■ Problem to solve:
The answer consists solely of the listing's lines from the first through the line containing "have pushed : (s.pushAndJump nnn).readByte (s.sp.toNat", each reproduced exactly.

*** Block opens ***

/-- A full stack is met before SP can wrap. -/
theorem pushAndJump_sp_toNat (room : s.sp.toNat + 2 ≤ s.params.stackLimit.toNat) :
    (s.pushAndJump nnn).sp.toNat = s.sp.toNat + 2 :=
  BitVec.toNat_add_of_lt (show s.sp.toNat + 2 < 2 ^ 16 by omega)

theorem readByte_pushAndJump_high :
    ((s.pushAndJump nnn).readByte s.sp.toNat).toNat = (s.pc.toNat + 2) % 0x1000 / 256 := by
  have pushed : (s.pushAndJump nnn).readByte s.sp.toNat = hiByte s.advance2.pc := s.readByte_writeWord_high _ rfl
  rw [pushed, hiByte_toNat, State.advance2_toNat]

theorem readByte_pushAndJump_low :
    ((s.pushAndJump nnn).readByte (s.sp.toNat + 1)).toNat = (s.pc.toNat + 2) % 0x1000 % 256 := by
  have pushed : (s.pushAndJump nnn).readByte (s.sp.toNat + 1) = loByte s.advance2.pc := s.readByte_writeWord_low _ rfl
  rw [pushed, loByte_toNat, State.advance2_toNat]

theorem readWord_pushAndJump : (s.pushAndJump nnn).readWord s.sp.toNat = s.advance2.pc := s.readWord_writeWord _ rfl

theorem frame_pushAndJump :
    Frame s (s.pushAndJump nnn) fun c => c = .pc ∨ c = .sp ∨ ∃ a, c = .byte a ∧ stored s.sp.toNat 2 a :=
  (((Frame.refl s _).writeWord fun a ha => .inr (.inr ⟨a, rfl, ha⟩)).setSP (.inr (.inl rfl))).setPC (.inl rfl)

/-- A component that was written but has its old value again can leave the frame's exceptions. -/
theorem Frame.of_restored (h : Frame s t w) (restored : ∀ c, w c → ¬w' c → Comp.same s t c) : Frame s t w' :=
  fun c hc => (em (w c)).elim (fun hw => restored c hw hc) (h c)

end ControlFlow

/-- Settles O26: the entry the call pushed is the word the return pops, so SP is as before and leaves the frame. -/
theorem callThenReturnComesBack : Obligations.CallThenReturnComesBack := by
  intro nnn s low room
  have sp : (s.pushAndJump nnn).sp.toNat = s.sp.toNat + 2 := pushAndJump_sp_toNat room
  have entry : ¬(s.pushAndJump nnn).sp.toNat < (s.pushAndJump nnn).params.stackBase.toNat + 2 := by
    rw [sp]
    exact not_lt.mpr (Nat.add_le_add_right low 2)
  have popped : (s.pushAndJump nnn).readWord ((s.pushAndJump nnn).sp.toNat - 2) = s.advance2.pc := by
    rw [sp, Nat.add_sub_cancel, readWord_pushAndJump]
  have spBack : (s.pushAndJump nnn).sp - 2 = s.sp := BitVec.add_sub_cancel s.sp 2
  refine ⟨_, _, exec_call_eq_pushAndJump room, exec_ret_of_entry entry, ?_, spBack, ?_⟩
  · rw [popped, Advances, State.setPC_toNat, State.advance2_toNat, Nat.mod_mod]
  · refine ((frame_pushAndJump.setSP (.inr (.inl rfl))).setPC (.inl rfl)).of_restored ?_
    rintro c (hpc | rfl | hbyte) hc
    · exact absurd (.inl hpc) hc
    · exact spBack
    · exact absurd (.inr hbyte) hc

/-- Settles O28: the low bytes that the row excludes are the ones the hypotheses exclude. -/
theorem legacyCallOnlyLogsAndAdvances : Obligations.LegacyCallOnlyLogsAndAdvances := by
  refine fun nnn => ⟨fun notClear notRet => decode_encode (i := .legacyCall nnn) ?_, fun s => ?_⟩
  · simp [Instr.wellFormed, notClear, notRet]
  · exact ⟨_, rfl, rfl, s.advance2_toNat, ((Frame.refl s _).emitLog (.inr rfl)).advance2 (.inl rfl)⟩

/-- Settles O29: SP - 2 does not wrap above STACK_BASE, and the popped word is its two bytes, big-endian. -/
theorem returnPopsTheReturnAddress : Obligations.ReturnPopsTheReturnAddress := by
  refine ⟨fun hi => familyZeroDecodesOnLowByte hi 0xEE, fun s entry => ?_⟩
  have second : s.sp.toNat - 2 + 1 = s.sp.toNat - 1 := by omega
  refine ⟨_, exec_ret_of_entry (not_lt.mpr entry), ?_, ?_,
    ((Frame.refl s _).setSP (.inr rfl)).setPC (.inl rfl)⟩
  · exact BitVec.toNat_sub_of_le (show 2 ≤ s.sp.toNat by omega)
  · rw [State.setPC_toNat, State.readWord, wordOfBytes_toNat, second]

/-- Settles O30: the fault is recorded in the status alone. -/
theorem returnOnEmptyStackHalts : Obligations.ReturnOnEmptyStackHalts := fun s empty =>
  ⟨_, exec_ret_of_empty empty, rfl, (Frame.refl s _).setStatus rfl⟩

/-- Settles O31: the target is an address immediate, which the reduction of PC keeps. -/
theorem jumpSetsPC : Obligations.JumpSetsPC := fun nnn =>
  ⟨decode_encode (i := .jump nnn) rfl, fun s => ⟨_, rfl, s.setPC_addr_toNat nnn, (Frame.refl s _).setPC rfl⟩⟩

/-- Settles O32: the rules of `pushAndJump`, which is what call leaves on a stack with room. -/
theorem callPushesAndJumps : Obligations.CallPushesAndJumps := fun nnn =>
  ⟨decode_encode (i := .call nnn) rfl, fun _ room =>
    ⟨_, exec_call_eq_pushAndJump room, State.setPC_addr_toNat _ nnn, pushAndJump_sp_toNat room,
      readByte_pushAndJump_high, readByte_pushAndJump_low, frame_pushAndJump⟩⟩

/-- Settles O33: the fault is recorded in the status alone. -/
theorem callOnFullStackHalts : Obligations.CallOnFullStackHalts := fun _ s full =>
  ⟨_, exec_call_of_full full, rfl, (Frame.refl s _).setStatus rfl⟩

/-- Settles O34: the two tests are the Booleans of `=` and `≠`. -/
theorem immediateSkips : Obligations.ImmediateSkips := fun x nn =>
  ⟨decode_encode (i := .skipIfEqImm x nn) rfl, decode_encode (i := .skipIfNeImm x nn) rfl, fun _ =>
    ⟨exec_skip rfl beq_iff_eq, exec_skip rfl bne_iff_ne⟩⟩

/-- Settles O35: the two tests are the Booleans of `=` and `≠`, and the decoder does not read bits 3:0. -/
theorem registerSkips : Obligations.RegisterSkips := by
  intro x y n
  obtain ⟨-, -, decodes⟩ := singleOperationFamiliesIgnoreLowBits
  obtain ⟨eq, ne⟩ := decodes x y n
  exact ⟨eq, ne, fun _ => ⟨exec_skip rfl beq_iff_eq, exec_skip rfl bne_iff_ne⟩⟩

/-- Settles O36: PC is the offset target, reduced. -/
theorem jumpOffsetAddsV0 : Obligations.JumpOffsetAddsV0 := fun nnn =>
  ⟨decode_encode (i := .jumpOffset nnn) rfl, fun s =>
    ⟨_, rfl, s.setPC_toNat (s.offsetTarget nnn), (Frame.refl s _).setPC rfl⟩⟩

end Sys2Proof

/-! ### Register arithmetic and logic -/

namespace Sys2Proof

open Sys2Proof.Machine

section Alu

variable {s : State} {i : Instr} {x : Nibble} {b f : Byte} {r : State → Byte}

/-- What an instruction does whose one update is a register: it leaves the byte there, moves on, and keeps the rest, VF
included unless it is the destination (41_alu.md R150 to R155, R161). -/
theorem exec_setV (he : exec i s = .next (s.setV x b).advance2) :
    ∃ t, exec i s = .next t ∧ t.getV x = b ∧ Advances s t 2 ∧ Frame s t fun c => c = .pc ∨ c = .reg x :=
  ⟨_, he, s.getV_setV_self x b, State.advance2_toNat _, ((Frame.refl s _).setV (.inr rfl)).advance2 (.inl rfl)⟩

/-- What a flag-setting operation of family 0x8 does: it leaves the flag in VF unless the result goes there, and the result
is computed from the registers with VF already the flag (41_alu.md, WRITE ORDER). -/
theorem exec_flagThen (he : exec i s = .next (s.flagThen x f r).advance2) :
    ∃ t, exec i s = .next t ∧ (x ≠ vf → t.getV vf = f) ∧ t.getV x = r (s.setV vf f) ∧ Advances s t 2 ∧
      Frame s t fun c => c = .pc ∨ c = .reg x ∨ c = .reg vf :=
  ⟨_, he, fun hx => getV_vf_flagThen s hx f r, (s.getV_flagThen x x f r).trans (if_pos rfl), State.advance2_toNat _,
    ((Frame.refl s _).flagThen (.inr (.inl rfl)) (.inr (.inr rfl))).advance2 (.inl rfl)⟩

*** Block closes ***

■ Answer to this problem:
/-- A full stack is met before SP can wrap. -/
theorem pushAndJump_sp_toNat (room : s.sp.toNat + 2 ≤ s.params.stackLimit.toNat) :
    (s.pushAndJump nnn).sp.toNat = s.sp.toNat + 2 :=
  BitVec.toNat_add_of_lt (show s.sp.toNat + 2 < 2 ^ 16 by omega)

theorem readByte_pushAndJump_high :
    ((s.pushAndJump nnn).readByte s.sp.toNat).toNat = (s.pc.toNat + 2) % 0x1000 / 256 := by
  have pushed : (s.pushAndJump nnn).readByte s.sp.toNat = hiByte s.advance2.pc := s.readByte_writeWord_high _ rfl
  rw [pushed, hiByte_toNat, State.advance2_toNat]

theorem readByte_pushAndJump_low :
    ((s.pushAndJump nnn).readByte (s.sp.toNat + 1)).toNat = (s.pc.toNat + 2) % 0x1000 % 256 := by
  have pushed : (s.pushAndJump nnn).readByte (s.sp.toNat + 1) = loByte s.advance2.pc := s.readByte_writeWord_low _ rfl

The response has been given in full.